Write each entry out again exactly, with nothing omitted.
━━━ Data provided ━━━
/-! ### Each operation commutes with a replacement of memory -/

theorem writeS_with_mem (n : Nat) (v : Word) (s : State) (m : Memory) :
    writeS n v { s with mem := m } = { writeS n v s with mem := m } := by
  unfold writeS; split <;> rfl

theorem writeDs_with_mem (d : Nat) (imm : DWord) (regs : Nat) (s : State) (m : Memory) :
    writeDs d imm regs { s with mem := m } = { writeDs d imm regs s with mem := m } := by
  induction regs with
  | zero => rfl
  | succ r ih => exact congrArg (writeD (d + r) imm) ih

theorem writeDestination_with_mem (k : DecodeConstants) (s : State) (m : Memory) :
    writeDestination k { s with mem := m } = { writeDestination k s with mem := m } := by
  unfold writeDestination
  split
  · exact writeS_with_mem _ _ s m
  · exact writeDs_with_mem _ _ _ s m

theorem execute_with_mem (k : DecodeConstants) (s : State) (m : Memory) :
    execute k { s with mem := m } = outcomeWithMem m (execute k s) := by
  unfold execute
  cases fpSimdAccess s.config s.ctl k.advsimd with
  | undefined => rfl
  | hypTrap => rfl
  | enabled => exact congrArg (fun t => Host.Outcome.next (advance t)) (writeDestination_with_mem k s m)

theorem constrainedUnpredictable_with_mem (k : DecodeConstants) (s : State) (m : Memory) :
    constrainedUnpredictable k { s with mem := m } = outcomeWithMem m (constrainedUnpredictable k s) := by
  unfold constrainedUnpredictable
  cases Config.cuFp16Cond s.choices with
  | undefined => rfl
  | executeUnconditionally => exact execute_with_mem k (consumeChoice s) m
  | nop => rfl

theorem conditionFailed_with_mem (u : Bool) (s : State) (m : Memory) :
    conditionFailed u { s with mem := m } = outcomeWithMem m (conditionFailed u s) := by
  unfold conditionFailed
  cases s.config.condFailUndef && u with
  | false => rfl
  | true => cases Config.condFailUndefTaken s.choices <;> rfl

theorem operate_with_mem (cond : BitVec 4) (v : Verdict) (s : State) (m : Memory) :
    operate cond v { s with mem := m } = outcomeWithMem m (operate cond v s) := by
  unfold operate
  cases v with
  | unpredictable k => exact constrainedUnpredictable_with_mem k s m
  | undefined =>
    cases conditionPassed cond s.flags with
    | false => exact conditionFailed_with_mem _ s m
    | true => rfl
  | ok k =>
    cases conditionPassed cond s.flags with
    | false => exact conditionFailed_with_mem _ s m
    | true => exact execute_with_mem k s m

theorem operateSbz_with_mem (sbz : BitVec 2) (cond : BitVec 4) (v : Verdict) (s : State) (m : Memory) :
    operateSbz sbz cond v { s with mem := m } = outcomeWithMem m (operateSbz sbz cond v s) := by
  unfold operateSbz
  split
  · rfl
  · exact operate_with_mem cond v s m

theorem currentCond_with_mem (i : Instr) (s : State) (m : Memory) :
    currentCond { s with mem := m } i = currentCond s i := by
  cases i <;> rfl

theorem verdictOf_with_mem (i : Instr) (s : State) (m : Memory) :
    verdictOf { s with mem := m } i = verdictOf s i := by
  cases i <;> rfl

theorem exec_with_mem (i : Instr) (s : State) (m : Memory) :
    exec i { s with mem := m } = outcomeWithMem m (exec i s) := by
  rw [exec_eq_operateSbz, exec_eq_operateSbz, currentCond_with_mem, verdictOf_with_mem]
  exact operateSbz_with_mem _ _ _ s m

theorem mem_of_exec_next {i : Instr} {s t : State} (h : exec i s = .next t) : t.mem = s.mem := by
  obtain ⟨_, _, _, _, _, _, _, hmem, _, _⟩ := (exec_next h).frame
  exact hmem

/-- Settles O32: that memory is not written is the frame, and that it is not read is `exec_with_mem`. -/
theorem executionIgnoresAndKeepsMemory : Obligations.ExecutionIgnoresAndKeepsMemory := by
  intro i s m
  constructor
  · intro t ht
    refine ⟨fun a => by rw [mem_of_exec_next ht], ?_⟩
    rw [exec_with_mem, ht, outcomeWithMem]
  · intro f hf
    rw [exec_with_mem, hf, outcomeWithMem]

end Sys2Proof.Machine
end

section
/-! The decoder reads back what the encoder writes: fields, then words, then bytes in memory order (30_encoding.md R76
to R79, R91, R92; 20_memory.md R62). -/

namespace Sys2Proof

/-! ### Fields of fields, and fields put together again -/

theorem extractLsb'_extractLsb' {w a n b m : Nat} (x : BitVec w) (h : b + m ≤ n) :
    (x.extractLsb' a n).extractLsb' b m = x.extractLsb' (a + b) m := by
  ext i hi
  simp [show b + i < n by omega, Nat.add_assoc]

theorem regNumberD_of_fields (d : BitVec 5) : regNumberD (d.extractLsb' 4 1) (d.extractLsb' 0 4) = d :=
  BitVec.extractLsb'_append_extractLsb'

theorem regNumberS_of_fields (d : BitVec 5) : regNumberS (d.extractLsb' 0 1) (d.extractLsb' 1 4) = d :=
  BitVec.extractLsb'_append_extractLsb'

theorem sbz_of_bits (sbz : BitVec 2) : sbz.extractLsb' 1 1 ++ sbz.extractLsb' 0 1 = sbz :=
  BitVec.extractLsb'_append_extractLsb'

/-- `imm4H:imm4L` (30_encoding.md R84). -/
theorem imm8_of_nibbles (imm8 : BitVec 8) : imm8.extractLsb' 4 4 ++ imm8.extractLsb' 0 4 = imm8 :=
  BitVec.extractLsb'_append_extractLsb'

/-- `i:imm3:imm4` (30_encoding.md R83). -/
theorem imm8_of_fields (imm8 : BitVec 8) :
    imm8.extractLsb' 7 1 ++ imm8.extractLsb' 4 3 ++ imm8.extractLsb' 0 4 = imm8 := by
  have upper : imm8.extractLsb' 7 1 ++ imm8.extractLsb' 4 3 = imm8.extractLsb' 4 4 :=
    BitVec.extractLsb'_append_extractLsb'_eq_extractLsb' rfl
  rw [upper, imm8_of_nibbles]

theorem half_of_bytes (h : Half) : h.extractLsb' 8 8 ++ h.extractLsb' 0 8 = h :=
  BitVec.extractLsb'_append_extractLsb'

theorem word_of_bytes (w : Word) :
    w.extractLsb' 24 8 ++ w.extractLsb' 16 8 ++ w.extractLsb' 8 8 ++ w.extractLsb' 0 8 = w := by
  have upper16 : w.extractLsb' 24 8 ++ w.extractLsb' 16 8 = w.extractLsb' 16 16 :=
    BitVec.extractLsb'_append_extractLsb'_eq_extractLsb' rfl
  have upper24 : w.extractLsb' 16 16 ++ w.extractLsb' 8 8 = w.extractLsb' 8 24 :=
    BitVec.extractLsb'_append_extractLsb'_eq_extractLsb' rfl
  rw [upper16, upper24]
  exact BitVec.extractLsb'_append_extractLsb'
━━━
# Solution to the exercise
/-! ### Each operation commutes with a replacement of memory -/

theorem writeS_with_mem (n : Nat) (v : Word) (s : State) (m : Memory) :
    writeS n v { s with mem := m } = { writeS n v s with mem := m } := by
  unfold writeS; split <;> rfl

theorem writeDs_with_mem (d : Nat) (imm : DWord) (regs : Nat) (s : State) (m : Memory) :
    writeDs d imm regs { s with mem := m } = { writeDs d imm regs s with mem := m } := by
  induction regs with
  | zero => rfl
  | succ r ih => exact congrArg (writeD (d + r) imm) ih

theorem writeDestination_with_mem (k : DecodeConstants) (s : State) (m : Memory) :
    writeDestination k { s with mem := m } = { writeDestination k s with mem := m } := by
  unfold writeDestination
  split
  · exact writeS_with_mem _ _ s m
  · exact writeDs_with_mem _ _ _ s m

theorem execute_with_mem (k : DecodeConstants) (s : State) (m : Memory) :
    execute k { s with mem := m } = outcomeWithMem m (execute k s) := by
  unfold execute
  cases fpSimdAccess s.config s.ctl k.advsimd with
  | undefined => rfl
  | hypTrap => rfl
  | enabled => exact congrArg (fun t => Host.Outcome.next (advance t)) (writeDestination_with_mem k s m)

theorem constrainedUnpredictable_with_mem (k : DecodeConstants) (s : State) (m : Memory) :
    constrainedUnpredictable k { s with mem := m } = outcomeWithMem m (constrainedUnpredictable k s) := by
  unfold constrainedUnpredictable
  cases Config.cuFp16Cond s.choices with
  | undefined => rfl
  | executeUnconditionally => exact execute_with_mem k (consumeChoice s) m
  | nop => rfl

theorem conditionFailed_with_mem (u : Bool) (s : State) (m : Memory) :
    conditionFailed u { s with mem := m } = outcomeWithMem m (conditionFailed u s) := by
  unfold conditionFailed
  cases s.config.condFailUndef && u with
  | false => rfl
  | true => cases Config.condFailUndefTaken s.choices <;> rfl

theorem operate_with_mem (cond : BitVec 4) (v : Verdict) (s : State) (m : Memory) :
    operate cond v { s with mem := m } = outcomeWithMem m (operate cond v s) := by
  unfold operate
  cases v with
  | unpredictable k => exact constrainedUnpredictable_with_mem k s m
  | undefined =>
    cases conditionPassed cond s.flags with
    | false => exact conditionFailed_with_mem _ s m
    | true => rfl
  | ok k =>
    cases conditionPassed cond s.flags with
    | false => exact conditionFailed_with_mem _ s m
    | true => exact execute_with_mem k s m

theorem operateSbz_with_mem (sbz : BitVec 2) (cond : BitVec 4) (v : Verdict) (s : State) (m : Memory) :
    operateSbz sbz cond v { s with mem := m } = outcomeWithMem m (operateSbz sbz cond v s) := by
  unfold operateSbz
  split
  · rfl
  · exact operate_with_mem cond v s m

theorem currentCond_with_mem (i : Instr) (s : State) (m : Memory) :
    currentCond { s with mem := m } i = currentCond s i := by
  cases i <;> rfl

theorem verdictOf_with_mem (i : Instr) (s : State) (m : Memory) :
    verdictOf { s with mem := m } i = verdictOf s i := by
  cases i <;> rfl

theorem exec_with_mem (i : Instr) (s : State) (m : Memory) :
    exec i { s with mem := m } = outcomeWithMem m (exec i s) := by
  rw [exec_eq_operateSbz, exec_eq_operateSbz, currentCond_with_mem, verdictOf_with_mem]
  exact operateSbz_with_mem _ _ _ s m

theorem mem_of_exec_next {i : Instr} {s t : State} (h : exec i s = .next t) : t.mem = s.mem := by
  obtain ⟨_, _, _, _, _, _, _, hmem, _, _⟩ := (exec_next h).frame
  exact hmem

/-- Settles O32: that memory is not written is the frame, and that it is not read is `exec_with_mem`. -/
theorem executionIgnoresAndKeepsMemory : Obligations.ExecutionIgnoresAndKeepsMemory := by
  intro i s m
  constructor
  · intro t ht
    refine ⟨fun a => by rw [mem_of_exec_next ht], ?_⟩
    rw [exec_with_mem, ht, outcomeWithMem]
  · intro f hf
    rw [exec_with_mem, hf, outcomeWithMem]

end Sys2Proof.Machine
end

section
/-! The decoder reads back what the encoder writes: fields, then words, then bytes in memory order (30_encoding.md R76
to R79, R91, R92; 20_memory.md R62). -/

namespace Sys2Proof

/-! ### Fields of fields, and fields put together again -/

theorem extractLsb'_extractLsb' {w a n b m : Nat} (x : BitVec w) (h : b + m ≤ n) :
    (x.extractLsb' a n).extractLsb' b m = x.extractLsb' (a + b) m := by
  ext i hi
  simp [show b + i < n by omega, Nat.add_assoc]

theorem regNumberD_of_fields (d : BitVec 5) : regNumberD (d.extractLsb' 4 1) (d.extractLsb' 0 4) = d :=
  BitVec.extractLsb'_append_extractLsb'

theorem regNumberS_of_fields (d : BitVec 5) : regNumberS (d.extractLsb' 0 1) (d.extractLsb' 1 4) = d :=
  BitVec.extractLsb'_append_extractLsb'

theorem sbz_of_bits (sbz : BitVec 2) : sbz.extractLsb' 1 1 ++ sbz.extractLsb' 0 1 = sbz :=
  BitVec.extractLsb'_append_extractLsb'

/-- `imm4H:imm4L` (30_encoding.md R84). -/
theorem imm8_of_nibbles (imm8 : BitVec 8) : imm8.extractLsb' 4 4 ++ imm8.extractLsb' 0 4 = imm8 :=
  BitVec.extractLsb'_append_extractLsb'

/-- `i:imm3:imm4` (30_encoding.md R83). -/
theorem imm8_of_fields (imm8 : BitVec 8) :
    imm8.extractLsb' 7 1 ++ imm8.extractLsb' 4 3 ++ imm8.extractLsb' 0 4 = imm8 := by
  have upper : imm8.extractLsb' 7 1 ++ imm8.extractLsb' 4 3 = imm8.extractLsb' 4 4 :=
    BitVec.extractLsb'_append_extractLsb'_eq_extractLsb' rfl
  rw [upper, imm8_of_nibbles]

theorem half_of_bytes (h : Half) : h.extractLsb' 8 8 ++ h.extractLsb' 0 8 = h :=
  BitVec.extractLsb'_append_extractLsb'

theorem word_of_bytes (w : Word) :
    w.extractLsb' 24 8 ++ w.extractLsb' 16 8 ++ w.extractLsb' 8 8 ++ w.extractLsb' 0 8 = w := by
  have upper16 : w.extractLsb' 24 8 ++ w.extractLsb' 16 8 = w.extractLsb' 16 16 :=
    BitVec.extractLsb'_append_extractLsb'_eq_extractLsb' rfl
  have upper24 : w.extractLsb' 16 16 ++ w.extractLsb' 8 8 = w.extractLsb' 8 24 :=
    BitVec.extractLsb'_append_extractLsb'_eq_extractLsb' rfl
  rw [upper16, upper24]
  exact BitVec.extractLsb'_append_extractLsb'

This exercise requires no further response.